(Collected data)
◇ ◇ ◇ ◇

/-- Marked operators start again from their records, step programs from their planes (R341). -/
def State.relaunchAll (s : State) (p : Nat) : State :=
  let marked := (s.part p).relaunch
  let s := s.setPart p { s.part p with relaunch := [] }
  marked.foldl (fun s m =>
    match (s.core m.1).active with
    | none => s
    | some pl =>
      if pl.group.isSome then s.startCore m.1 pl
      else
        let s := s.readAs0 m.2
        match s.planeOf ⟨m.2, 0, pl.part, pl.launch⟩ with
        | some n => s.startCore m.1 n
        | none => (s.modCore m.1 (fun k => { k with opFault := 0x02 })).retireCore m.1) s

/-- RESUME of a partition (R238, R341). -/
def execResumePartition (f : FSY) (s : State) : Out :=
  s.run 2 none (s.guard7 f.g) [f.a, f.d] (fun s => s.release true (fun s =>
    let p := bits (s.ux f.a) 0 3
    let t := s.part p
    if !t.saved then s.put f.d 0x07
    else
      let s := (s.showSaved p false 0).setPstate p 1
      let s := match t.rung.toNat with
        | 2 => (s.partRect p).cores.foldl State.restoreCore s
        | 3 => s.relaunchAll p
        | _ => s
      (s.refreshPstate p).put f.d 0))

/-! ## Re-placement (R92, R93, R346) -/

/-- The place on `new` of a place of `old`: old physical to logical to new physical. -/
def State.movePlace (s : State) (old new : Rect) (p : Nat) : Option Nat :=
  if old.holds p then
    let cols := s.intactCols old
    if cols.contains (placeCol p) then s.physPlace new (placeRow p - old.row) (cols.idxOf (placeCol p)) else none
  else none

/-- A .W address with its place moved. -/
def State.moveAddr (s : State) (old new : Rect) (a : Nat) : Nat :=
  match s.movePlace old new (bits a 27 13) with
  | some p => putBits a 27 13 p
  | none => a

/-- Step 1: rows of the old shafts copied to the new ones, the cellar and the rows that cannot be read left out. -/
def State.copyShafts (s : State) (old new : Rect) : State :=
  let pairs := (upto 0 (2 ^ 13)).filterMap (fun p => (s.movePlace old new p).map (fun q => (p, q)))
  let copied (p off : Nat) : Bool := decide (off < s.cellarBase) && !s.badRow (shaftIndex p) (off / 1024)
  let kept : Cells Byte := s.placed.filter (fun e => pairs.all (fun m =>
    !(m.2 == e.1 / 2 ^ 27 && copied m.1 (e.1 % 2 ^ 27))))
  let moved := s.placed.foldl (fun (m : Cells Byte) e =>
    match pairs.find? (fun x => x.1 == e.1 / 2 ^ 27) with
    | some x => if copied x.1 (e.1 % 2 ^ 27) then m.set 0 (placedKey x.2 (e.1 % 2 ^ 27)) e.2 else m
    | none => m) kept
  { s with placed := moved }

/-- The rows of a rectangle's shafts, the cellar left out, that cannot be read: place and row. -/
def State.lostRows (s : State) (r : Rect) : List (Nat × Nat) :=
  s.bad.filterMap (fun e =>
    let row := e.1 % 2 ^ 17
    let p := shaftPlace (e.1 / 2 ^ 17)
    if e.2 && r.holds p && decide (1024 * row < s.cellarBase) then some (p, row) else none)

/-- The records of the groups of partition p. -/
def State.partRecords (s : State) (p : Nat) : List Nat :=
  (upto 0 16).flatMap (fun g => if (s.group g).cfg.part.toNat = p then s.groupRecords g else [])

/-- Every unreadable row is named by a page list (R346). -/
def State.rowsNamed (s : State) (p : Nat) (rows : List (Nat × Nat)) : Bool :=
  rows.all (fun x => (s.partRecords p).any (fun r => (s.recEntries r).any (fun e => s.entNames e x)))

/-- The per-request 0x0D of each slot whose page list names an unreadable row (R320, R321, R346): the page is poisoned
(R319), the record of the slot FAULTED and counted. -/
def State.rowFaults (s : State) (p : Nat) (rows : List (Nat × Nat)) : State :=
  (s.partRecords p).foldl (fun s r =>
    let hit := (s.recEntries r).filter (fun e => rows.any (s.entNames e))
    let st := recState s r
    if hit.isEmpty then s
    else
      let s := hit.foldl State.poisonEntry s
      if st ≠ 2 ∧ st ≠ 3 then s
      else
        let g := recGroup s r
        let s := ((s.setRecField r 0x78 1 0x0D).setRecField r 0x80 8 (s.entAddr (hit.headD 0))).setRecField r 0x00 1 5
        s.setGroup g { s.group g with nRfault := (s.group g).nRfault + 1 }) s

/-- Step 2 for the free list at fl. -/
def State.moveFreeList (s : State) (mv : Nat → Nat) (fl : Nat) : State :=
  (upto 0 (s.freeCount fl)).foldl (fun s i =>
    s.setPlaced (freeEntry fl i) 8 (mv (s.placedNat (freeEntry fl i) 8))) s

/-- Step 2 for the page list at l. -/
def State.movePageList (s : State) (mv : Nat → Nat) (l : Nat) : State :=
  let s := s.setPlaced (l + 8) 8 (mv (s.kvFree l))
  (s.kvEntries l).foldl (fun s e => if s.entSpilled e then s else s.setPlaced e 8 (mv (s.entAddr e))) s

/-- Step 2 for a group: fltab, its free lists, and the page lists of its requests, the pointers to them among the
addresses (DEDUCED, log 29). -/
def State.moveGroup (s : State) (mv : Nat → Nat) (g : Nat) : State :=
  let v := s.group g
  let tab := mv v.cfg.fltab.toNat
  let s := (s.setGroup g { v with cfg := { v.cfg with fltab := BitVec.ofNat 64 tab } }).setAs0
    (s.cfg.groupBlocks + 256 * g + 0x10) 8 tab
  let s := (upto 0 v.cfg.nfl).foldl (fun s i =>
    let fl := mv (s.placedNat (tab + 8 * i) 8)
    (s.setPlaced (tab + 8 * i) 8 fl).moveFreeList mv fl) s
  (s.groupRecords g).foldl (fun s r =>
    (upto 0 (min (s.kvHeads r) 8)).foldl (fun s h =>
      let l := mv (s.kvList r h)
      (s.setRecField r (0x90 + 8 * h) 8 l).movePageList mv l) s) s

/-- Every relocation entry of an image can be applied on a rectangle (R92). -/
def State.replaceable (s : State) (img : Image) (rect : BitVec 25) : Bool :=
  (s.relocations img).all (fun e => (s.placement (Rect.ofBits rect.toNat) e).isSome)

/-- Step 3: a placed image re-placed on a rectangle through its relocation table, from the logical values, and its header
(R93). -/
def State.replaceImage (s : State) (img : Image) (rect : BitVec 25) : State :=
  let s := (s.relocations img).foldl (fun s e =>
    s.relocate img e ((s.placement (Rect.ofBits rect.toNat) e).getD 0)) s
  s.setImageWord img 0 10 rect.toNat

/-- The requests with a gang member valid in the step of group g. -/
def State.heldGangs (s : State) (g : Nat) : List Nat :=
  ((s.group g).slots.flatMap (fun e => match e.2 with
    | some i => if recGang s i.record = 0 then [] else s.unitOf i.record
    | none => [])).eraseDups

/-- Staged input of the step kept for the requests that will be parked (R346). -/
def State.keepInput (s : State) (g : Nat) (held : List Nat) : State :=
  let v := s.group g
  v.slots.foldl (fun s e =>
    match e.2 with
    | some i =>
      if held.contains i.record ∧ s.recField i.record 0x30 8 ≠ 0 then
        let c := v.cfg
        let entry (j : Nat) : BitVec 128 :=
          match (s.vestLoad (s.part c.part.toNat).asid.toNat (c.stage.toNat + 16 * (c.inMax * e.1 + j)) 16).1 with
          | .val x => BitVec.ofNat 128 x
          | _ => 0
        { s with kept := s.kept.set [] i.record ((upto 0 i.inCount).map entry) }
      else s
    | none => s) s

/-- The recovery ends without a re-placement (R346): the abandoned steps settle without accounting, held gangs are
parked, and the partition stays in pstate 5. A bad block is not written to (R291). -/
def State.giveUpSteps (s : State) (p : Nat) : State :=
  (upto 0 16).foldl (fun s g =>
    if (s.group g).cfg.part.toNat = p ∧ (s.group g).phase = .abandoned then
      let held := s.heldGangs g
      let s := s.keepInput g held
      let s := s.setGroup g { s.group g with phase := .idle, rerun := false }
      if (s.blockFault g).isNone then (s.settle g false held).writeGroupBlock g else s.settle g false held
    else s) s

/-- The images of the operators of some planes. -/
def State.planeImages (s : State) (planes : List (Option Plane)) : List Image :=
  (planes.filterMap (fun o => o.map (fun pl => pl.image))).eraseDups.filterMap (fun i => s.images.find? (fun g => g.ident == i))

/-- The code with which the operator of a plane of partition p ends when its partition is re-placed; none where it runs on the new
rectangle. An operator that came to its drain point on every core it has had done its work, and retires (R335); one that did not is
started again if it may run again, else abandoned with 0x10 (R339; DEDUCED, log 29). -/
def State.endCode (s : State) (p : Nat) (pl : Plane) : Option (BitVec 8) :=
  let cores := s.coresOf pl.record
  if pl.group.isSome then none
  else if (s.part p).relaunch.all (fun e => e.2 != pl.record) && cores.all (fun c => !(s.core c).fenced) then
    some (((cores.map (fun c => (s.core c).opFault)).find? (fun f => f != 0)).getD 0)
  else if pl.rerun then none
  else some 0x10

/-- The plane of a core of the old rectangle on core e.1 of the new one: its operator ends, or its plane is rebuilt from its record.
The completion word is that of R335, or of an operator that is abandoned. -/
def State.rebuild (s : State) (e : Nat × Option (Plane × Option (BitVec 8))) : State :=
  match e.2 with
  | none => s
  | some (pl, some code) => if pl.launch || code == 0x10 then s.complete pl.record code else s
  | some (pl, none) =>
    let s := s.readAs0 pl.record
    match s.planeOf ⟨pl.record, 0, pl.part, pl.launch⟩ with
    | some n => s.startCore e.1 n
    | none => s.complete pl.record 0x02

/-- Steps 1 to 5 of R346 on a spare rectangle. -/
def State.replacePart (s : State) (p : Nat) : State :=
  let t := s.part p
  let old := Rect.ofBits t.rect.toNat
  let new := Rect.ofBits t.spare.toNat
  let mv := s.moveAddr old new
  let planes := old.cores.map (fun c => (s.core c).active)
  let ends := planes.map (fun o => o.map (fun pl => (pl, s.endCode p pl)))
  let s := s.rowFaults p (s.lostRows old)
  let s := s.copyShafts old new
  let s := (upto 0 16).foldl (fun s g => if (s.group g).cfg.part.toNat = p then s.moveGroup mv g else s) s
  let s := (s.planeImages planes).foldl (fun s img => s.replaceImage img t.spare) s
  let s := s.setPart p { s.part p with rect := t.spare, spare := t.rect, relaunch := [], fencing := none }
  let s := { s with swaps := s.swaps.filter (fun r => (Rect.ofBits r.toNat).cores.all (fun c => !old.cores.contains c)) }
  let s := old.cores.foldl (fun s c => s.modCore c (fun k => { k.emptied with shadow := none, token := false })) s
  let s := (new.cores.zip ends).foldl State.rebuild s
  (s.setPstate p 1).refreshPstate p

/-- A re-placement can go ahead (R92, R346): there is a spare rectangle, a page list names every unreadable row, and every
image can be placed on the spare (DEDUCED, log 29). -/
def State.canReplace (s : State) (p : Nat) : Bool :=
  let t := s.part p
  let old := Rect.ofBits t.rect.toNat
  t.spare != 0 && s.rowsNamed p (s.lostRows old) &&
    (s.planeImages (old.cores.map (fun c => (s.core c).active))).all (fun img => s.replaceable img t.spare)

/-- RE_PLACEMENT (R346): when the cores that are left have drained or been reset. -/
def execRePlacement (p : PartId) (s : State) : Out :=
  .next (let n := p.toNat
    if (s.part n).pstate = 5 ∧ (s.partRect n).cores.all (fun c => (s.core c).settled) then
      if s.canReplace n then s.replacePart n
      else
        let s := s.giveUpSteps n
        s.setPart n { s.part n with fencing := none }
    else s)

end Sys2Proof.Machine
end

◇ ◇ ◇ ◇

What is being asked: Would you please repeat exactly the lines above, starting at the line with "else if (s.part" and stopping at the line with "let s := s.readAs0 pl.record", both included?

Solution:
  else if (s.part p).relaunch.all (fun e => e.2 != pl.record) && cores.all (fun c => !(s.core c).fenced) then
    some (((cores.map (fun c => (s.core c).opFault)).find? (fun f => f != 0)).getD 0)
  else if pl.rerun then none
  else some 0x10

/-- The plane of a core of the old rectangle on core e.1 of the new one: its operator ends, or its plane is rebuilt from its record.
The completion word is that of R335, or of an operator that is abandoned. -/
def State.rebuild (s : State) (e : Nat × Option (Plane × Option (BitVec 8))) : State :=
  match e.2 with
  | none => s
  | some (pl, some code) => if pl.launch || code == 0x10 then s.complete pl.record code else s
  | some (pl, none) =>
    let s := s.readAs0 pl.record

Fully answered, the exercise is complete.